Profiling and classification via Edge

When you register a data source, the Jobserver ingests data into Data Catalog. After that, an Edge site initiates the profiling and classification process and sends the results to Collibra Data Intelligence Cloud.

Prerequisites

  • You have created a support ticket in Zendesk to request access to Edge.
  • You have created and installed an Edge siteEdge site.
  • You have an Edge site role with the following global permissions:
    • Data Catalog
    • Register Profiling Information
  • You have a role with the following resource permissions on the community:
    • Asset: add
    • Attribute: add
    • Domain: add
    • Attachment: add
    Note These permissions are always necessary when registering a data source.

Steps

  1. Enable Profiling and ClassificationEnable Profiling and Classification on Edge in Collibra Console.
  2. Register a data source and do the following:
    1. Optionally, enable push down sampling.
    2. In the Profiling options, click Profile and classify data.
    Collibra Data Intelligence Cloud first ingests metadata via Jobserver and then profiles and classifies the data via the profiling capability of an Edge site.

Tip Collibra Data Intelligence Cloud only has access to ingested metadata, anonymized profiling results and classification suggestions, but not actual data from your data source.

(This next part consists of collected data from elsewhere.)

-- ==== Sys2Proof/Machine/State.lean ====
section
/-! DEFINITION. The machine's state: the registers of 10_state.md R21 to R26, the parameters, and the
port values still to come; the reasons a step or the consumer can stop; the state after reset. -/

namespace Sys2Proof.Machine

/-- The result registers (10_state.md R26): the most recent result, one whole record. A payload
register a kind does not list is 0 (30_encoding.md R86), hence the defaults. -/
structure Result where
  /-- `res_kind`, a code of 30_encoding.md R84. -/
  kind : BitVec 3 := 0#3
  /-- `res_digits`, the most significant digit in bits 63:56. -/
  digits : BitVec 64 := 0#64
  /-- `res_dp`, the decimal point position. -/
  dp : BitVec 2 := 0#2
  /-- `res_neg`, 1 when polarity is negative. -/
  neg : Bool := false
  /-- `res_disp`, the display id. -/
  disp : BitVec 3 := 0#3
  /-- `res_ann_idx`, the ROM index of the annunciator. -/
  annIdx : BitVec 4 := 0#4
  /-- `res_ann_code`, the annunciator code in reading order. -/
  annCode : Code16 := 0#16
  /-- `res_d14`, the reserved byte. -/
  d14 : Byte := 0#8
  /-- `res_err_field`, a code of 30_encoding.md R85. -/
  errField : BitVec 3 := 0#3
  /-- `res_err_value`, the offending raw value, zero-extended. -/
  errValue : BitVec 16 := 0#16
deriving DecidableEq, Repr

/-- The machine. `fsm` to `res` are exactly the registers of 10_state.md R20; `params` are the
parameters of 00_scope.md R6, constant in every run (log entry 1); `upcoming` and `cycle` are the
model's own (log entries 4 and 5). -/
structure State where
  /-- `state` (10_state.md R21). -/
  fsm : Fsm
  /-- `budget_cnt` (10_state.md R22). -/
  budgetCnt : BitVec 8
  /-- `col_cnt` (10_state.md R23). -/
  colCnt : BitVec 5
  /-- `buf[0..15]`, the frame reversal buffer (10_state.md R24). -/
  buf : Frame
  /-- `stop_req` (10_state.md R25). -/
  stopReq : Bool
  /-- `res_kind` to `res_err_value` (10_state.md R26). -/
  res : Result
  /-- The parameters, the ROM among them (00_scope.md R6, 20_memory.md R51). -/
  params : Params
  /-- The model's own: the input port values of the coming edges, the next one first. -/
  upcoming : List Inputs
  /-- The model's own: the number of the free sample used when `upcoming` is empty. -/
  cycle : Nat
deriving DecidableEq, Repr

/-- Faults. No operation and no step raises one ("no operation can fail in any other way",
60_exceptions.md R240): they are what a CONSUMER finds in a handed-over result that no rule can
produce (`Result.receive` in Machine/Consumer.lean raises all four; safe, since no run from reset
hands such a result over). -/
inductive Fault where
  /-- Result kind code 7 (30_encoding.md R87). -/
  | reservedKind
  /-- Error field code 6 or 7 (30_encoding.md R87). -/
  | reservedErrorField
  /-- Kind NONE handed over (44_frame_decoder_fsm.md R226). -/
  | noResult
  /-- FRAME_TERMINATOR_MISMATCH with error field START_WORD (93_implementation_defined.md I21). -/
  | startWordReported
deriving DecidableEq, Repr

/-- Refusals. -/
inductive Refusal where
  /-- An operation without a meaning. No arm of `exec` raises it: every operation is modelled. -/
  | notModelled (mnemonic : String)
  /-- BUDGET is 0, outside 1..255 (93_implementation_defined.md I12 refuses it). `step` raises it.
  Safe: such a parameter set is no machine of the spec (log entry 8). -/
  | illegalBudget
deriving DecidableEq, Repr

/-- What a step, an operation or a meaning answers. -/
abbrev Out := Host.Outcome State Fault Refusal

/-- The reset values of 10_state.md R42 under the parameters `p`, with no port value scripted. -/
def State.resetWith (p : Params) : State :=
  { fsm := .idle
    budgetCnt := 0#8
    colCnt := 0#5
    buf := #v[0#8, 0#8, 0#8, 0#8, 0#8, 0#8, 0#8, 0#8, 0#8, 0#8, 0#8, 0#8, 0#8, 0#8, 0#8, 0#8]
    stopReq := false
    res := {}
    params := p
    upcoming := []
    cycle := 0 }

/-- The machine right after reset, with the default parameters (log entries 2 and 3). -/
def State.reset : State := State.resetWith Params.default

end Sys2Proof.Machine
end

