/-- 44_frame_decoder_fsm.md R211: EMIT.RELEASE hands the held result over; exhaustion ends the loop in DONE,
else a stop latched or in this very cycle ends it in STOPPED, else the next iteration begins. -/
def Obligations.ReleaseHandsOverAndGoesOn : Prop :=
  ∀ s : State, s.params.wellFormed = true → s.fsm = .emit → s.sample.rst = false →
    s.sample.outReady = true →
    s.handedOver = some s.res ∧ s.acceptedByte = none ∧
    ∃ t : State, exec .emitRelease s = .next t ∧ s.StepsBy .emitRelease t ∧
      (s.res.kind = 6#3 → t = { s with fsm := .done }) ∧
      (s.res.kind ≠ 6#3 → (s.stopReq = true ∨ s.sample.stop = true) →
        t = { s with fsm := .stopped }) ∧
      (s.res.kind ≠ 6#3 → s.stopReq = false → s.sample.stop = false →
        t = { s with budgetCnt := 0#8, colCnt := 0#5, fsm := .seek })

/-- 44_frame_decoder_fsm.md R225: the transition table, with the operation that makes each transition; every
state goes to IDLE by RESET, and there is no other transition. -/
def Obligations.TransitionTable : Prop :=
  ∀ s t : State, s.RowInv → step s = .next t →
    (s.sample.rst = true → t.fsm = .idle ∧ decode s.opw = .reset) ∧
    (s.sample.rst = false →
      match s.fsm, t.fsm with
      | .idle, .idle => decode s.opw = .idleWait
      | .idle, .seek => decode s.opw = .idleStart
      | .idle, .stopped => decode s.opw = .idleStop
      | .seek, .seek =>
        (decode s.opw = .seekOther ∧ s.budgetCnt.toNat + 1 < s.params.budget.toNat) ∨
        decode s.opw = .seekNone
      | .seek, .skip => decode s.opw = .seekMark ∧ s.budgetCnt.toNat + 1 < s.params.budget.toNat
      | .seek, .emit =>
        ((decode s.opw = .seekMark ∨ decode s.opw = .seekOther) ∧
          s.budgetCnt.toNat + 1 = s.params.budget.toNat) ∨
        decode s.opw = .seekTimeout ∨ decode s.opw = .seekExhausted
      | .skip, .skip =>
        (decode s.opw = .skipMark ∧ s.budgetCnt.toNat + 1 < s.params.budget.toNat) ∨
        decode s.opw = .skipNone
      | .skip, .collect => decode s.opw = .skipOther
      | .skip, .emit =>
        (decode s.opw = .skipMark ∧ s.budgetCnt.toNat + 1 = s.params.budget.toNat) ∨
        decode s.opw = .skipTimeout ∨ decode s.opw = .skipExhausted
      | .collect, .collect =>
        (decode s.opw = .collectByte ∧ s.colCnt.toNat + 1 < 16) ∨ decode s.opw = .collectNone
      | .collect, .decode => decode s.opw = .collectByte ∧ s.colCnt.toNat + 1 = 16
      | .collect, .emit => decode s.opw = .collectTimeout ∨ decode s.opw = .collectExhausted
      | .decode, .emit => decode s.opw = .decodeFrame
      | .emit, .emit => decode s.opw = .emitHold
      | .emit, .seek => decode s.opw = .emitRelease ∧ s.res.kind ≠ 6#3 ∧
        s.stopReq = false ∧ s.sample.stop = false
      | .emit, .stopped => decode s.opw = .emitRelease ∧ s.res.kind ≠ 6#3 ∧
        (s.stopReq = true ∨ s.sample.stop = true)
      | .emit, .done => decode s.opw = .emitRelease ∧ s.res.kind = 6#3
      | .stopped, .stopped => decode s.opw = .stoppedHold
      | .done, .done => decode s.opw = .doneHold
      | _, _ => False)

/-- 44_frame_decoder_fsm.md R227: outside reset the loop is entered into STOPPED only by a stop in IDLE or at
a hand-over, and into DONE only at the hand-over of SOURCE_EXHAUSTED; any other hand-over without a stop
is followed by a fresh iteration. -/
def Obligations.OnlyStopOrExhaustionEndsLoop : Prop :=
  ∀ s t : State, step s = .next t → s.sample.rst = false →
    (t.fsm = .stopped → s.fsm ≠ .stopped →
      (s.fsm = .idle ∧ s.sample.stop = true) ∨
      (s.handedOver = some s.res ∧ s.res.kind ≠ 6#3 ∧ (s.stopReq = true ∨ s.sample.stop = true))) ∧
    (t.fsm = .done → s.fsm ≠ .done → s.handedOver = some s.res ∧ s.res.kind = 6#3) ∧
    (s.handedOver = some s.res → s.res.kind ≠ 6#3 → s.stopReq = false → s.sample.stop = false →
      t.Fresh)

/-- 60_exceptions.md R252: no operation of EMIT captures a result, so a held result is never overwritten
before the sink takes it, and a stop in EMIT is only latched while the sink stalls. -/
def Obligations.HeldResultIsNeverOverwritten : Prop :=
  ∀ s t : State, step s = .next t → s.sample.rst = false → s.fsm = .emit →
    t.res = s.res ∧
    (s.sample.outReady = false →
      t = { s with stopReq := s.stopReq || s.sample.stop
                   upcoming := s.upcoming.tail, cycle := s.cycle + 1 })
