-- ==== Sys2Proof/Tests/Slice0.lean ====
section
/-! SUPPORT. Our own tests, each expected value read from spec/ (the source is named in the docstring), and
for every obligation with hypotheses a concrete witness that meets them together. -/

namespace Sys2Proof.Tests

open Sys2Proof Sys2Proof.Machine

/-! ### Helpers -/

/-- Every input port at 0. -/
def quiet : Inputs :=
  { rst := false, start := false, stop := false, inValid := false, inData := 0#8, inTimeout := false
    inExhausted := false, outReady := false }

/-- The source offers the byte `b`, all else at 0. -/
def offer (b : Byte) : Inputs := { quiet with inValid := true, inData := b }

/-- A machine under the fixture's parameters (95_test_vectors.md section 1), with one edge scripted. -/
def machineAt (f : Fsm) (bc : BitVec 8) (cc : BitVec 5) (i : Inputs) : State :=
  { State.reset with fsm := f, budgetCnt := bc, colCnt := cc, upcoming := [i] }

/-- The state after one step, `none` where the step does not answer one. -/
def after (s : State) : Option State :=
  match step s with
  | .next t => some t
  | .fault _ => none
  | .refused _ => none

/-- FSM state, `budget_cnt`, `col_cnt` and `res_kind` after one step. -/
def brief (s : State) : Option (Fsm × Nat × Nat × Nat) :=
  (after s).map fun t => (t.fsm, t.budgetCnt.toNat, t.colCnt.toNat, t.res.kind.toNat)

/-- The reference frame V1 on the wire (95_test_vectors.md section 3.0). -/
def v1 : Frame :=
  #v[0x02#8, 0x30#8, 0x31#8, 0x42#8, 0x62#8, 0x30#8, 0x32#8, 0x30#8,
     0x31#8, 0x32#8, 0x33#8, 0x34#8, 0x35#8, 0x36#8, 0x37#8, 0x0D#8]

/-- V1's logical frame L[0..15] (95_test_vectors.md section 3.0). -/
def v1Logical : Frame :=
  #v[0x0D#8, 0x37#8, 0x36#8, 0x35#8, 0x34#8, 0x33#8, 0x32#8, 0x31#8,
     0x30#8, 0x32#8, 0x30#8, 0x62#8, 0x42#8, 0x31#8, 0x30#8, 0x02#8]

/-- V1's READING (95_test_vectors.md section 3.0). -/
def v1Reading : Result :=
  { kind := 1#3, digits := 0x3031323334353637#64, dp := 2#2, neg := false, disp := 1#3, annIdx := 1#4
    annCode := 0x4262#16, d14 := 0x30#8 }

/-! ### Well-formedness and refusals -/

/-- 92_eei_decisions.md D24: BUDGET 0 is no legal parameter. -/
theorem test_wellFormed_refuses_budget_0 :
    Params.wellFormed { Params.default with budget := 0#8 } = false := by decide

/-- 00_scope.md R6: the ends of the legal range of BUDGET. -/
theorem test_wellFormed_accepts_budget_1_and_255 :
    Params.wellFormed { Params.default with budget := 1#8 } = true ∧
    Params.wellFormed { Params.default with budget := 255#8 } = true := by decide

/-- 30_encoding.md R80: twelve bits are no OPW. -/
theorem test_wellFormed_refuses_twelve_bits :
    opwWellFormed 2048 = false ∧ opwWellFormed 2047 = true := by decide

/-- 30_encoding.md R80: the decoder refuses a number wider than OPW, by name. -/
theorem test_decode_refuses_twelve_bits :
    (match decodeWord 2048 with | .error .widerThanOpw => true | .ok _ => false) = true ∧
    decodeTableWord 16 2048 = none := by decide

/-- 30_encoding.md R82: no row has an operand, so no operation is ill formed. -/
theorem test_wellFormed_every_row :
    ([Instr.reset, .idleWait, .seekMark, .skipOther, .collectByte, .decodeFrame, .emitRelease,
      .doneHold].all Instr.wellFormed) = true := by decide

/-! ### Words written out from 30_encoding.md R82: rst, st, v, m, to, ex, rdy, go, sp -/

/-- 30_encoding.md R82. -/
theorem test_decode_reset :
    decode 0b11110110101#11 = .reset := by decide

/-- 30_encoding.md R82. -/
theorem test_decode_idleWait :
    decode 0b00001110100#11 = .idleWait := by decide

/-- 30_encoding.md R82. -/
theorem test_decode_idleStart :
    decode 0b00001100110#11 = .idleStart := by decide

/-- 30_encoding.md R82. -/
theorem test_decode_idleStop :
    decode 0b00000000011#11 = .idleStop := by decide

/-- 30_encoding.md R82. -/
theorem test_decode_seekMark :
    decode 0b00011111100#11 = .seekMark := by decide

/-- 30_encoding.md R82. -/
theorem test_decode_seekOther :
    decode 0b00011010000#11 = .seekOther := by decide

/-- 30_encoding.md R82. -/
theorem test_decode_seekExhausted :
    decode 0b00010011000#11 = .seekExhausted := by decide

/-- 30_encoding.md R82. -/
theorem test_decode_seekTimeout :
    decode 0b00010110000#11 = .seekTimeout := by decide

/-- 30_encoding.md R82. -/
theorem test_decode_seekNone :
    decode 0b00010100000#11 = .seekNone := by decide
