-- ==== Sys2Proof/Word.lean ====
section
/-! DEFINITION. The widths of the machine's values (00_scope R8, R12, R18): bytes, 16-bit words, the 4-bit and
12-bit instruction fields. -/

namespace Sys2Proof

/-- An 8-bit value: a general register, a timer, a memory byte, the field kk (R8, R18). -/
abbrev Byte := BitVec 8

/-- A 16-bit value: an instruction word, PC, I, a stack entry (R8, R24, R26, R30). -/
abbrev Word := BitVec 16

/-- A 4-bit field: a register index x or y, or the sprite height n (R18, R92). -/
abbrev Nibble := BitVec 4

/-- A 12-bit field: the address nnn (R18, R93). -/
abbrev Addr := BitVec 12

end Sys2Proof
end

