-- ==== Sys2Proof/Machine/Core.lean ====
section
/-! DEFINITION. The machine as the host runs it. -/

def Sys2Proof.core : Host.Core := { State := Sys2Proof.Machine.State, Fault := Sys2Proof.Machine.Fault, Refusal := Sys2Proof.Machine.Refusal, step := Sys2Proof.Machine.step, reset := Sys2Proof.Machine.State.reset }
end

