-- ==== Sys2Proof/Tests/Slice0.lean ====
section
/-! SUPPORT. Small tests of the model, each expected result from spec/95_test_vectors.md or from the rule named: the checks on
syntax, the decoder, one or two steps for each instruction, faults, timers and host operations; and for each statement with
hypotheses a witness that meets them. -/

namespace Sys2Proof.Tests

open Sys2Proof Sys2Proof.Machine Sys2Proof.Safety

/-! The checks on syntax -/

/-- R90: kk is not y then n. -/
theorem test_fields_refused_kk : Fields.wellFormed ⟨0x8, 0x1, 0x2, 0x4, 0x25, 0x124⟩ = false := by decide
/-- R90: nnn is not x then kk. -/
theorem test_fields_refused_nnn : Fields.wellFormed ⟨0x8, 0x1, 0x2, 0x4, 0x24, 0x224⟩ = false := by decide
theorem test_fields_accepted : Fields.wellFormed ⟨0x8, 0x1, 0x2, 0x4, 0x24, 0x124⟩ = true := by decide
/-- A row that asks for a bit its mask leaves out. -/
theorem test_row_refused : Row.wellFormed ⟨"bad", 0xF000, 0x1001⟩ = false := by decide
/-- R98: CLS keyed on its low byte and JP in family 0 would take one word. -/
theorem test_rows_refused : Row.disjoint ⟨"low byte", 0xF0FF, 0x00E0⟩ ⟨"whole word", 0xFFFF, 0x00E0⟩ = false := by decide
theorem test_table_refused :
    Row.tableWellFormed [⟨"low byte", 0xF0FF, 0x00E0⟩, ⟨"whole word", 0xFFFF, 0x00E0⟩] = false := by decide
/-- R52: 3584 bytes fit, 3585 do not. -/
theorem test_image_accepted : imageWellFormed (List.replicate 3584 0) = true := by
  unfold imageWellFormed; rw [List.length_replicate]; decide
theorem test_image_refused : imageWellFormed (List.replicate 3585 0) = false := by
  unfold imageWellFormed; rw [List.length_replicate]; decide
/-- R92: no instruction is ill formed; the largest operands are accepted. -/
theorem test_instr_accepted : Instr.wellFormed (.drwVxVyNibble 0xF 0xF 0xF) = true := by decide
theorem test_memory_refused_order : Memory.wf [(0x300, 1), (0x200, 1)] = false := by decide
theorem test_memory_refused_default : Memory.wf [(0x300, 0)] = false := by decide
theorem test_memory_refused_outside : Memory.wf [(0x1000, 1)] = false := by decide

/-- A glyph table with every pixel off: a value of GLYPH_TABLE other than the default. -/
def blankGlyphs : Config.GlyphTable := Vector.replicate 80 0

theorem test_glyph_table_default : glyphTableWellFormed Config.glyphTable = true := by decide
/-- 20_memory R63: the source's glyph of digit 0 is missing. -/
theorem test_glyph_table_refused_zero : glyphTableWellFormed blankGlyphs = false := by decide
/-- 20_memory R62: a row 8 pixels wide. -/
theorem test_glyph_table_refused_width : glyphTableWellFormed (Config.glyphTable.set 5 0xFF) = false := by decide
/-- R9: a display under 8 pixels wide, and one of no rows. -/
theorem test_display_refused : displayWellFormed 7 32 = false ∧ displayWellFormed 8 0 = false ∧ displayWellFormed 64 32 = true := by decide
/-- 20_memory R63, R66: reset under another table. -/
theorem test_reset_other_table : (hostCallWith { Config.params with glyphTable := blankGlyphs } .reset State.reset).2.readByte 0x000 = 0 ∧
    (hostCallWith { Config.params with glyphTable := Config.glyphTable.set 79 0x10 } .reset State.reset).2.mem = [(0x04F, 0x10)] := by decide +kernel
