-- ==== Sys2Proof/Decode.lean ====
section
/-! DEFINITION. The decoder (R45 to R59): the seven forms, the codes of every field, the row of every MAJ and MIN, the order of
the decode checks of R58 in each context, the register fields and stride kinds of every instruction (R53, R92), and the encoder
written from the same tables. -/

namespace Sys2Proof

/-- The decode traps, one for each cause that R58 gives a word. -/
inductive DecodeTrap where
  | allZeros | allOnes | majUnassigned | privileged | minUnassigned | reserved
  deriving DecidableEq, Repr

/-- The code of a decode trap (R58, R100). -/
def DecodeTrap.cause : DecodeTrap → BitVec 8
  | .majUnassigned => 0x01 | .minUnassigned => 0x02 | .reserved => 0x03
  | .allZeros => 0x04 | .allOnes => 0x05 | .privileged => 0x06

/-- The context a word is decoded in (R57): a stream of a core, the shadow handler of a core, or a station core. -/
inductive Role where
  | stream (st : StreamId) | handler | station
  deriving DecidableEq, Repr

/-- The code of each `StreamId` in its field. -/
def StreamId.code : StreamId → BitVec 2
  | .A => 0
  | .X => 1
  | .M => 2
  | .C => 3

/-- The `StreamId` that a code names, if the code is not reserved. -/
def StreamId.ofCode? (c : BitVec 2) : Option StreamId :=
  match c.toNat with
  | 0 => some .A
  | 1 => some .X
  | 2 => some .M
  | 3 => some .C
  | _ => none

/-- The code of each `Allot` in its field. -/
def Allot.code : Allot → BitVec 2
  | .a16 => 0
  | .a32 => 1
  | .a64 => 2

/-- The `Allot` that a code names, if the code is not reserved. -/
def Allot.ofCode? (c : BitVec 2) : Option Allot :=
  match c.toNat with
  | 0 => some .a16
  | 1 => some .a32
  | 2 => some .a64
  | _ => none

/-- The code of each `Scope` in its field. -/
def Scope.code : Scope → BitVec 3
  | .stream => 0
  | .core => 1
  | .cluster => 2
  | .die => 3
  | .package => 4
  | .domain => 5
  | .system => 6
  | .tier => 7

/-- The `Scope` that a code names, if the code is not reserved. -/
def Scope.ofCode? (c : BitVec 3) : Option Scope :=
  match c.toNat with
  | 0 => some .stream
  | 1 => some .core
  | 2 => some .cluster
  | 3 => some .die
  | 4 => some .package
  | 5 => some .domain
  | 6 => some .system
  | 7 => some .tier
  | _ => none

/-- The code of each `MemSize` in its field. -/
def MemSize.code : MemSize → BitVec 2
  | .b1 => 0
  | .b2 => 1
  | .b4 => 2
  | .b8 => 3

/-- The `MemSize` that a code names, if the code is not reserved. -/
def MemSize.ofCode? (c : BitVec 2) : Option MemSize :=
  match c.toNat with
  | 0 => some .b1
  | 1 => some .b2
  | 2 => some .b4
  | 3 => some .b8
  | _ => none

/-- The code of each `LdClass` in its field. -/
def LdClass.code : LdClass → BitVec 2
  | .plain => 0
  | .weak => 1
  | .strong => 2
  | .acquire => 3

/-- The `LdClass` that a code names, if the code is not reserved. -/
def LdClass.ofCode? (c : BitVec 2) : Option LdClass :=
  match c.toNat with
  | 0 => some .plain
  | 1 => some .weak
  | 2 => some .strong
  | 3 => some .acquire
  | _ => none

/-- The code of each `StClass` in its field. -/
def StClass.code : StClass → BitVec 2
  | .plain => 0
  | .weak => 1
  | .strong => 2
  | .release => 3

/-- The `StClass` that a code names, if the code is not reserved. -/
def StClass.ofCode? (c : BitVec 2) : Option StClass :=
  match c.toNat with
  | 0 => some .plain
  | 1 => some .weak
  | 2 => some .strong
  | 3 => some .release
  | _ => none

/-- The code of each `AtomOp` in its field. -/
def AtomOp.code : AtomOp → BitVec 4
  | .add => 0
  | .and => 1
  | .or => 2
  | .xor => 3
  | .min => 4
  | .max => 5
  | .minu => 6
  | .maxu => 7
  | .swap => 8
  | .cas => 9
  | .faddF32 => 10
  | .faddBf16x2 => 11

/-- The `AtomOp` that a code names, if the code is not reserved. -/
def AtomOp.ofCode? (c : BitVec 4) : Option AtomOp :=
  match c.toNat with
  | 0 => some .add
  | 1 => some .and
  | 2 => some .or
  | 3 => some .xor
  | 4 => some .min
  | 5 => some .max
  | 6 => some .minu
  | 7 => some .maxu
  | 8 => some .swap
  | 9 => some .cas
  | 10 => some .faddF32
  | 11 => some .faddBf16x2
  | _ => none

/-- The code of each `Order` in its field. -/
def Order.code : Order → BitVec 2
  | .relaxed => 0
  | .acquire => 1
  | .release => 2
  | .acqRel => 3

/-- The `Order` that a code names, if the code is not reserved. -/
def Order.ofCode? (c : BitVec 2) : Option Order :=
  match c.toNat with
  | 0 => some .relaxed
  | 1 => some .acquire
  | 2 => some .release
  | 3 => some .acqRel
  | _ => none

/-- The code of each `CmpCond` in its field. -/
def CmpCond.code : CmpCond → BitVec 3
  | .eq => 0
  | .ne => 1
  | .lt => 2
  | .ge => 3
  | .ltu => 4
  | .geu => 5
  | .gt => 6
  | .gtu => 7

Configurations in Collibra Console

If you use profiling and classification via Edge, some configurations in Collibra Console are no longer relevant:

Section

Setting

Description

Data profiling

Anonymize data

This setting is no longer relevant. Profiling data is automatically anonymized on an Edge site before it reaches Collibra Data Intelligence Cloud.

Cloud Classification configuration

Enable data classification

If the Enable data classification is set to True, profiling and classification on Edge is disabled. As a result, you can classify data via the Data Classification platform, by clicking the Classify button on Column and Table asset pages instead of automatically via Edge.